-- ==== Sys2Proof/Tests/Slice0.lean ====
section
/-! SUPPORT. Tests: ill-formed commands that `Instr.wf` refuses, command blocks and headers written out from
the formats of the manual, its worked figures, one step of each family of commands, and for each statement
with hypotheses a state and operands that meet them. -/

namespace Sys2Proof.Tests

-- Each proof is checked in its turn: on a thread each they need more memory than a check may have.
set_option Elab.async false

open Sys2Proof Sys2Proof.Machine Sys2Proof.Safety

/-! ### Well-formedness -/

/-- A 16-byte READ of address 0x1000. -/
def read16 : Request := ⟨.read, 0x1000, 1, 5, [], []⟩

/-- A 64-byte WRITE, all enables set, of command block 1 of a window at 0. -/
def write64 (data : List Byte) : Request := ⟨.write, 64, 4, 9, data, List.replicate 64 true⟩

theorem test_wf_accepts : (Instr.requestAccept read16).wf = true ∧
    (Instr.requestAccept (write64 (zeroBytes 64))).wf = true := by decide +kernel

theorem test_wf_refuses_unaligned : (Instr.requestAccept { read16 with addr := 8 }).wf = false := by decide +kernel

theorem test_wf_refuses_no_beats : (Instr.requestAccept { read16 with beats := 0 }).wf = false := by decide +kernel

theorem test_wf_refuses_17_beats : (Instr.requestAccept { read16 with beats := 17 }).wf = false := by decide +kernel

theorem test_wf_refuses_read_with_data :
    (Instr.requestAccept { read16 with data := [1] }).wf = false ∧
      (Instr.requestAccept { read16 with enables := [true] }).wf = false := by decide +kernel

theorem test_wf_refuses_short_data :
    (Instr.requestAccept (write64 (zeroBytes 63))).wf = false ∧
      (Instr.requestAccept { write64 (zeroBytes 64) with enables := [] }).wf = false := by decide +kernel

theorem test_wf_refuses_odd_response : (Instr.forwardedResponse 0 .ok [1]).wf = false ∧
    (Instr.forwardedResponse 0 .ok (zeroBytes 272)).wf = false := by decide +kernel

theorem test_wf_refuses_known_code : (Instr.unknownCode 0 0x10 ⟨0, 0, 0, 0⟩).wf = false := by decide +kernel

/-- The part stops on what no port and no block can carry. -/
theorem test_ill_formed_stops :
    exec (.requestAccept { read16 with beats := 0 }) .reset = .fault .malformedRequest ∧
      exec (.unknownCode 0 0x10 ⟨0, 0, 0, 0⟩) .reset = .fault .knownCommandCode := ⟨rfl, rfl⟩

/-! ### Formats: command blocks (chapter 11.1) -/

/-- SET_WINDOW of window 3: PATTERN 2 at 0x0123456000, 4096 bytes. -/
theorem test_decode_set_window :
    decodeBlock 5 ([0x01, 0x00, 0x34, 0x12, 0x00, 0x00, 0x03, 0x00, 0x01, 0x02] ++ zeroBytes 6 ++
      [0x00, 0x60, 0x45, 0x23, 0x01, 0, 0, 0, 0x00, 0x10, 0x00, 0x00] ++ zeroBytes 36) =
    .setWindow 5 ⟨0, 0x1234, 0, 3⟩ ⟨1, 2, 0x0123456000, 4096⟩ := by decide +kernel

/-- SET_PROFILE with every byte of offsets 8..33 its own offset. -/
theorem test_decode_set_profile :
    decodeBlock 0 ([0x02, 0x00, 0x01, 0x00, 0x00, 0x00, 0x02, 0x00] ++
      (List.range 26).map (fun k => BitVec.ofNat 8 (8 + k)) ++ zeroBytes 30) =
    .setProfile 0 ⟨0, 1, 0, 2⟩
      ⟨8, 9, 10, 11, 12, 13, 14, 15, 16, 17, 18, 19, 0x1514, 22, 23, 24, 25, 0x1B1A, 28, 29, 30, 31, 32,
       33⟩ := by decide +kernel

theorem test_decode_define_pattern :
    decodeBlock 1 ([0x03, 0x00, 0, 0, 0, 0, 0x01, 0x00, 0x20] ++ zeroBytes 55) =
    .definePattern 1 ⟨0, 0, 0, 1⟩ 32 := by decide +kernel

theorem test_decode_set_timebase :
    decodeBlock 1 ([0x04, 0x00, 0, 0, 0, 0, 0, 0, 0x10, 0x00, 0xE8, 0x03, 0x05] ++ zeroBytes 51) =
    .setTimebase 1 ⟨0, 0, 0, 0⟩ ⟨16, 1000, 5⟩ := by decide +kernel

theorem test_decode_set_attention :
    decodeBlock 1 ([0x05, 0x00, 0, 0, 0, 0, 0, 0, 1, 1, 0x3F, 4, 100, 0, 0, 0, 0x10, 0x32, 0x54, 0x76,
      0x98] ++ zeroBytes 43) =
    .setAttention 1 ⟨0, 0, 0, 0⟩ ⟨1, 1, 0x3F, 4, 100, 0x9876543210⟩ := by decide +kernel

/-- The five commands without parameters, on slots 0 and 11 with selector 3. -/
theorem test_decode_masks :
    ([0x10, 0x11, 0x12, 0x13, 0x14].map fun code =>
      decodeBlock 2 ([code, 0x00, 0x22, 0x11, 0x01, 0x08, 0x03, 0x00] ++ zeroBytes 56)) =
    [.start 2 ⟨0, 0x1122, 0x0801, 3⟩, .abort 2 ⟨0, 0x1122, 0x0801, 3⟩, .retest 2 ⟨0, 0x1122, 0x0801, 3⟩,
     .clear 2 ⟨0, 0x1122, 0x0801, 3⟩, .snapshot 2 ⟨0, 0x1122, 0x0801, 3⟩] := by decide +kernel

theorem test_decode_sideband :
    decodeBlock 1 ([0x20, 0x00, 0, 0, 0, 0, 0x0B, 0x00, 1, 0x40, 3, 0, 0xE8, 0x03, 0, 0] ++
      zeroBytes 32 ++ [0xA, 0xB, 0xC, 0, 0, 0, 0, 0] ++ zeroBytes 8) =
    .sideband 1 ⟨0, 0, 0, 11⟩ ⟨1, 0x40, 3, 1000, #v[0xA, 0xB, 0xC, 0, 0, 0, 0, 0]⟩ := by decide +kernel

theorem test_decode_status_none_unknown :
    decodeBlock 1 (0x30 :: zeroBytes 63) = .status 1 ⟨0, 0, 0, 0⟩ ∧
      decodeBlock 1 (zeroBytes 64) = .noneBlock 1 ∧
      decodeBlock 1 (0x7E :: zeroBytes 63) = .unknownCode 1 0x7E ⟨0, 0, 0, 0⟩ := by decide +kernel

/-! ### Formats and figures of the manual -/

/-- The header layout of R60: marker, slot, lane, kind and count in that order, the CRC last; the CRC-8 of a
single 1 bit is the polynomial. -/
theorem test_header_layout :
    (headerBits ⟨11, 2⟩ .scan 0xA5).extractLsb' 8 40 = 0xD29C4BBBA5#40 ∧
      (headerBits ⟨0, 0⟩ .idle 0).extractLsb' 24 24 = 0xD29C4B#24 ∧ crc8 1 = 0x07#8 := by decide +kernel

/-- R62: the first bits of PRBS7 from the seed 1: six zeros, then 1. -/
theorem test_prbs7_first_bits : (prbsBits 7 6 8 1 0).1 = 0b00000110#4096 := by decide +kernel

/-- R63: bit offset 0 of a pattern is the most significant bit of byte 0. -/
theorem test_pattern_bits : patternBits [(0, 0x80), (1, 0x01)] 512 16 0 0 = 0x8001#4096 := by decide +kernel

/-- R141: the default limit, M = 69 and X = 36, needs 45,591 blocks. -/
theorem test_min_blocks : minBlocks 69 36 = 45591 ∧ allowance 45591 69 36 = 3 := by decide +kernel

/-- R160: the sixteenth finding is TRUNCATED with the code it displaced, and the list then stays. -/
theorem test_findings_truncate :
    let f (l : LaneId) (c : FindingCode) : Finding := ⟨c, some l, true, 0⟩
    let full := addFindings [] ([FindingCode.laneOpen, .laneShared, .laneDead, .noEye].flatMap fun c =>
      allLanes.map fun l => f l c)
    full.length = 16 ∧ full.getLast? = some ⟨.truncated, none, false, 0x31⟩ ∧
      addFinding full (f 0 .lockUnstable) = full := by decide +kernel

/-! ### States for the tests -/

/-- SlotsOk of a state with no selection and no record in flight, from what can be evaluated. -/
theorem slotsOk_of {s : State} (hs : s.writer.selection = none) (hf : s.writer.inFlight = none)
    (h : s.scanner.queue.Nodup ∧ (∀ i, i ∈ s.scanner.queue ↔ (s.slot i).state = .scan) ∧
      (∀ i, s.sideband.queue.count (.discovery i) ≤ 1) ∧
      (∀ i, .discovery i ∈ s.sideband.queue → (s.slot i).state = .discover) ∧
      (∀ i, (s.slot i).verdictPending = true → (s.slot i).state = .verdict) ∧
      (∀ i, (s.slot i).attempts ≤ 3 ∧
        ((s.slot i).attempts = 3 → (s.slot i).state = .verdict ∨ (s.slot i).state = .done))) :
    SlotsOk s := by
  have no (i : SlotId) : ¬ verdictInFlight s i := fun ⟨f, h', _⟩ => by simp [hf] at h'
  obtain ⟨h1, h2, h3, h4, h5, h6⟩ := h
  exact ⟨h1, h2, h3, h4, fun i hi => ⟨h5 i hi, no i⟩, fun i hi => absurd hi (no i),
    fun _ hsel => by simp [hs] at hsel, h6⟩

/-- SweepOk of a state in which no sweep is in progress. -/
theorem sweepOk_of {s : State} (h : s.scanner.sweep = none) (hq : s.scanner.queue = [])
    (hl : ∀ i l, ((s.slot i).lane l).position = 0 ∧
      (((s.slot i).lane l).soakRole = true → ((s.slot i).lane l).power = .active)) : SweepOk s :=
  ⟨by simp [h, hq], by simp [h], fun i l => ⟨fun hp => absurd (hl i l).1 hp, (hl i l).2⟩, by simp [h]⟩

/-- SweepOk of a state in which slot `i` is swept, from what can be evaluated. -/
theorem sweepOk_at {s : State} {i : SlotId} {sw : Sweep} (hq : s.scanner.queue.head? = some i)
    (h : s.scanner.sweep = some sw) (hb : sw.busy = true)
    (hl : ∀ j l, let x := (s.slot j).lane l
      (x.position ≠ 0 → j = i ∧ x.power = .active) ∧ (x.soakRole = true → x.power = .active))
    (hp : ∀ l : LaneId, (sw.steps[l.val]).takesPart = true → ((s.slot i).lane l).power = .active) :
    SweepOk s := by
  refine ⟨?_, ?_, fun j l => ⟨fun hx => ?_, (hl j l).2⟩, ?_⟩
  · constructor
    · simp [h]
    · intro hn
      simp [hn] at hq
  · intro sw' h'
    obtain rfl : sw = sw' := by simpa [h] using h'
    exact hb
  · obtain ⟨rfl, hx⟩ := (hl j l).1 hx
    exact ⟨hq, hx⟩
  · intro j sw' hj h'
    obtain rfl : i = j := by simpa [hq] using hj
    obtain rfl : sw = sw' := by simpa [h] using h'
    exact hp

/-- RingOk of a state with this ring and the windows of reset. -/
theorem ringOk_of {s : State} {r : Ring} (hr : s.writer.ring = some r)
    (hw : s.path.windows = State.reset.path.windows) (h : ringOk s.writer r) : RingOk s := by
  have no : ∀ j : Fin 8, (State.reset.path.windows[j.val]).role ≠ .report := by decide
  refine ⟨fun r' hr' => ?_, fun j hj => absurd (by simpa [hw] using hj) (no j)⟩
  obtain rfl : r = r' := by simpa [hr] using hr'
  exact h

/-- The head of a command with tag 7 on slot 0 and selector 0. -/
def head0 : BlockHead := ⟨0, 7, 1, 0⟩

/-- The reset state with slot 0 changed. -/
def slot0 (f : Slot → Slot) : State := State.reset.modSlot 0 f

/-- Slot 0 in a state, tracking presence. -/
def slotIn (st : SlotState) : State := slot0 fun sl => { sl with state := st, tracking := true }

/-- A slot with lane 0 changed. -/
def withLane0 (f : Lane → Lane) (sl : Slot) : Slot := sl.withLane 0 (f (sl.lane 0))

/-- A lane that searches. -/
def searchingLane (x : Lane) : Lane := { x with power := .active, searching := true }

/-- A lane LOCKED to its own transmitter, slot 0 lane 0. -/
def lockedLane (x : Lane) : Lane :=
  { x with power := .active, rx := .locked, source := some ⟨0, 0⟩, lastKind := some .soak,
           lastCount := some 3, rxFrame := .inLock }

/-- Slot 0 in SOAK with lane 0 LOCKED and soaked. -/
def soaking : State := slot0 fun sl =>
  withLane0 (fun x => { lockedLane x with soakRole := true, soakSource := some ⟨0, 0⟩ })
    { sl with state := .soak }

/-- Slot 0 in SOAK on pattern 0, which is in use, with lane 0 LOCKED and soaked. -/
def soakingPattern : State :=
  soaking.modSlot 0 fun sl => { sl with profile := { sl.profile with payload := .pattern 0 } }

/-- Slot 0 in TRAIN with lane 0 alone in its mask, LOCKED, confirmed `n` times. -/
def training (n : Nat) : State := slot0 fun sl =>
  withLane0 lockedLane
    { sl with state := .train, stateTimer := some 0, profile := { sl.profile with laneMask := 1 },
              confirm := #v[n, 0, 0, 0], expected := #v[⟨some ⟨0, 0⟩, .normal⟩, ⟨none, .normal⟩,
                ⟨none, .normal⟩, ⟨none, .normal⟩] }

/-- A word with the head of its ID in the memory path: the Outstanding List. -/
def awaiting (e : OutEntry) : State :=
  { State.reset with path := { State.reset.path with out := [e] } }

/-- An outstanding one-beat READ of 0x1000 with ID 5. -/
def out5 : OutEntry := ⟨5, .read, 0x1000, 1, 0, .plain, false⟩

/-- A one-beat inserted write to 0x1000. -/
def beat : InsWrite := ⟨0x1000, List.replicate 16 (some 1)⟩

/-- The reset state with these queues on the memory path. -/
def queued (fwd : List FwdEntry) (ins : List InsEntry) : State :=
  { State.reset with path := { State.reset.path with fwd := fwd, ins := ins } }

/-- A Record Writer with a 4 KiB ring at 1 MiB, W, and this list of unconsumed records. -/
def ringAt (write : Nat) (list : List Published) : Writer :=
  { Writer.powerOn with
    ring := some ⟨0x100000, 4096⟩, write := write, list := list
    used := (list.map Published.length).sum
    oldest := match list with
      | [] => write
      | p :: _ => p.offset }

/-- The reset state with that writer. -/
def withWriter (w : Writer) : State := { State.reset with writer := w }

/-- An EVENT record of slot 0 in flight at offset 0 in these pieces, its first piece at place 0. -/
def eventInFlight (pieces : List InsWrite) : InFlight :=
  ⟨.slot 0, .event, 0, 32, 1, pieces, some 0⟩

/-- That record's first piece issued. -/
def pieceIssued (pieces : List InsWrite) : State :=
  { withWriter { ringAt 0 [] with inFlight := some (eventInFlight pieces) } with
    path := { State.reset.path with ins := [⟨.record, 0, beat, 0, true, false⟩] } }

/-- A host entry of block 3, a 2-byte read of slot 0. -/
def host3 (postWait : Nat) : HostEntry := ⟨3, 0, .read, 0, 2, Vector.replicate 8 0, postWait, false⟩

/-- The Sideband Controller at work on an entry. -/
def serving (e : SbEntry) (g : Engine → Engine) : State :=
  { slotIn .discover with
    sideband := ⟨[e], g Engine.powerOn⟩
    decoder := { Decoder.powerOn with outstanding := [(3, 0x55)] } }

/-- The state that a command leads to; its own state where it stops. -/
def after (c : Instr) (s : State) : State :=
  match exec c s with
  | .next t => t
  | .fault _ | .refused _ => s

/-! ### Witnesses: states and operands that meet the hypotheses of the statements -/

theorem reset_running : running .reset := ⟨rfl, rfl⟩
_ _ _ _ _
The reply should hold only the lines from the first line of the listing above through the line with "read16 with data", each copied exactly.

-- ==== Sys2Proof/Tests/Slice0.lean ====
section
/-! SUPPORT. Tests: ill-formed commands that `Instr.wf` refuses, command blocks and headers written out from
the formats of the manual, its worked figures, one step of each family of commands, and for each statement
with hypotheses a state and operands that meet them. -/

namespace Sys2Proof.Tests

-- Each proof is checked in its turn: on a thread each they need more memory than a check may have.
set_option Elab.async false

open Sys2Proof Sys2Proof.Machine Sys2Proof.Safety

/-! ### Well-formedness -/

/-- A 16-byte READ of address 0x1000. -/
def read16 : Request := ⟨.read, 0x1000, 1, 5, [], []⟩

/-- A 64-byte WRITE, all enables set, of command block 1 of a window at 0. -/
def write64 (data : List Byte) : Request := ⟨.write, 64, 4, 9, data, List.replicate 64 true⟩

theorem test_wf_accepts : (Instr.requestAccept read16).wf = true ∧
    (Instr.requestAccept (write64 (zeroBytes 64))).wf = true := by decide +kernel

theorem test_wf_refuses_unaligned : (Instr.requestAccept { read16 with addr := 8 }).wf = false := by decide +kernel

theorem test_wf_refuses_no_beats : (Instr.requestAccept { read16 with beats := 0 }).wf = false := by decide +kernel

theorem test_wf_refuses_17_beats : (Instr.requestAccept { read16 with beats := 17 }).wf = false := by decide +kernel

theorem test_wf_refuses_read_with_data :
    (Instr.requestAccept { read16 with data := [1] }).wf = false ∧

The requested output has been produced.